Il y a également chez Bruno Latour, une critique du socialisme sur laquelle nous devrions nous pencher, ne serait-ce que pour examiner d’un peu plus près ce qu’il veut dire lorsqu’il parle d’une nouvelle lutte des classes qui ne sont plus « sociales » mais « géo-sociales », ou lorsqu’il dit que le vecteur droite-gauche n’est aujourd’hui plus pertinent et devrait être remplacé par un vecteur modernes-terrestres, les modernes étant ceux qui pensent qu’il y a séparation entre nature et culture. Avant de réfléchir au sens que nous mettons derrière le mot « progrès », il nous faut l’écouter parler du modernisme et des modernes. « Les modernes, dit-il, c’est un mot d’ordre, une organisation du sens de l’histoire. Nous avançons, il y a devant nous un front de modernisation, et tout ce qu’il y a derrière, c’est l’archaïsme. » Il y a là une mécanique, une injonction implacable: on n’échappe pas à la modernisation. Et lui, inlassablement d’interroger: « Qu’est-ce que vous espérez obtenir quand vous dites modernisez-vous? Aujourd’hui, dit-il, on peut dire qu’on en a fini avec la modernité. C’était une parenthèse, un moment de l’histoire qui est fini.
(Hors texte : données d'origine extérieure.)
/-! ### Meanings -/

def execKe0Start (s : State) : Result := run (onMain ke0Start) s
def execOutputConversion (s : State) : Result := run (onMain outputConversion) s
def execNop (eng : Fin 2) (w : BitVec 64) (s : State) : Result :=
  run (onMain (kInstr 0 eng w.toNat fun _ _ => [])) s
def execFlag (eng : Fin 2) (w : BitVec 64) (s : State) : Result := run (onMain (kFlag eng w.toNat)) s
def execLds (eng : Fin 2) (w : BitVec 64) (s : State) : Result := run (onMain (kStage 0x04 eng w.toNat (kUn id))) s
def execSts (eng : Fin 2) (w : BitVec 64) (s : State) : Result := run (onMain (kSts eng w.toNat)) s
def execMac (eng : Fin 2) (w : BitVec 64) (s : State) : Result :=
  run (onMain (kStage 0x08 eng w.toNat fun s e k => kMac s e k false)) s
def execMul (eng : Fin 2) (w : BitVec 64) (s : State) : Result :=
  run (onMain (kStage 0x09 eng w.toNat fun s e k => kMac s e k true)) s
def execAdd (eng : Fin 2) (w : BitVec 64) (s : State) : Result := run (onMain (kStage 0x0A eng w.toNat (kBin vAdd))) s
def execSub (eng : Fin 2) (w : BitVec 64) (s : State) : Result := run (onMain (kStage 0x0B eng w.toNat (kBin vSub))) s
def execNeg (eng : Fin 2) (w : BitVec 64) (s : State) : Result := run (onMain (kStage 0x0C eng w.toNat (kUn vNeg))) s
def execAbs (eng : Fin 2) (w : BitVec 64) (s : State) : Result :=
  run (onMain (kStage 0x0D eng w.toNat (kUn fun v => ((v.1.natAbs : Nat), v.2)))) s
def execSat (eng : Fin 2) (w : BitVec 64) (s : State) : Result := run (onMain (kStage 0x10 eng w.toNat kSat)) s
def execClamp (eng : Fin 2) (w : BitVec 64) (s : State) : Result := run (onMain (kStage 0x11 eng w.toNat kClamp)) s
def execInteg (eng : Fin 2) (w : BitVec 64) (s : State) : Result := run (onMain (kStage 0x12 eng w.toNat kInteg)) s
def execNorm (eng : Fin 2) (w : BitVec 64) (s : State) : Result :=
  run (onMain (kStage 0x14 eng w.toNat fun s e k => kNorm (coreOf s e) k)) s
def execShe (eng : Fin 2) (w : BitVec 64) (s : State) : Result := run (onMain (kSheStep eng w.toNat)) s
def execTrig (eng : Fin 2) (w : BitVec 64) (s : State) : Result := run (onMain (kStage 0x18 eng w.toNat kTrig)) s
def execClk3 (eng : Fin 2) (w : BitVec 64) (s : State) : Result := run (onMain (kStage 0x19 eng w.toNat kClk3)) s
def execPark (eng : Fin 2) (w : BitVec 64) (s : State) : Result :=
  run (onMain (kStage 0x1A eng w.toNat fun s e k => kPark s e k false)) s
def execIpark (eng : Fin 2) (w : BitVec 64) (s : State) : Result :=
  run (onMain (kStage 0x1B eng w.toNat fun s e k => kPark s e k true)) s
def execCmp (eng : Fin 2) (w : BitVec 64) (s : State) : Result := run (onMain (kStage 0x1C eng w.toNat kCmp)) s
def execSel (eng : Fin 2) (w : BitVec 64) (s : State) : Result := run (onMain (kStage 0x1D eng w.toNat kSel)) s
def execRcp (eng : Fin 2) (w : BitVec 64) (s : State) : Result :=
  run (onMain (kStage 0x20 eng w.toNat fun s e k => kRecip s e k false)) s
def execRsq (eng : Fin 2) (w : BitVec 64) (s : State) : Result :=
  run (onMain (kStage 0x21 eng w.toNat fun s e k => kRecip s e k true)) s
def execExpect (eng : Fin 2) (w : BitVec 64) (s : State) : Result := run (onMain (kExpect eng w.toNat)) s
def execKe0CtrlWrite (v : Word) (s : State) : Result := run (onMain (ke0CtrlWrite v.toNat)) s
def execKe1CtrlWrite (v : Word) (s : State) : Result := run (onMain (ke1CtrlWrite v.toNat)) s
def execCheck (eng : Fin 2) (s : State) : Result := run (onMain (kCheckStart eng)) s
def execCheckDone (eng : Fin 2) (ecc : Option (BitVec 12)) (s : State) : Result :=
  run (onMain (kCheckDone eng (ecc.map (·.toNat)))) s
def execProgramWrite (eng : Fin 2) (k : BitVec 12) (hi : Bool) (v : Word) (s : State) : Result :=
  run (onMain (programWrite eng k.toNat hi v.toNat)) s
def execParameterWrite (eng : Fin 2) (i : BitVec 12) (v : Word) (s : State) : Result :=
  run (onMain (parameterWrite eng i.toNat v.toNat)) s
def execParamCopyDone (eng : Fin 2) (s : State) : Result := run (onMain (paramCopyDone eng)) s
def execKe0TimingCommit (s : State) : Result := run (onMain ke0TimingCommit) s
def execKe0ParamSwap (s : State) : Result := run (onMain (paramSwapCommit 0)) s
def execKe1EntryCommit (s : State) : Result := run (onMain ke1EntryCommit) s
def execKe1ParamSwap (s : State) : Result := run (onMain (paramSwapCommit 1)) s
def execRmaxClr (s : State) : Result := run (onMain rmaxClr) s
def execEngineFault (eng : Fin 2) (mem : Fin 4) (addr : BitVec 16) (s : State) : Result :=
  run (onMain (engineFault eng mem addr.toNat)) s
def execHeldEnableRelease (s : State) : Result := run (onMain heldRelease) s

end Sys2Proof.Machine
end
Moderne a été un mot d’ordre qui a organisé le front de modernisation dont nous nous apercevons en ce moment que c’est un front de destruction. Et c’est fini. La parenthèse est refermée. Elle met longtemps à se refermer mais on sent bien que beaucoup de gens sont d’accord pour dire qu’on ne va pas continuer à moderniser la planète, et que si on la modernise, on la rend inhabitable et invivable pour les humains. »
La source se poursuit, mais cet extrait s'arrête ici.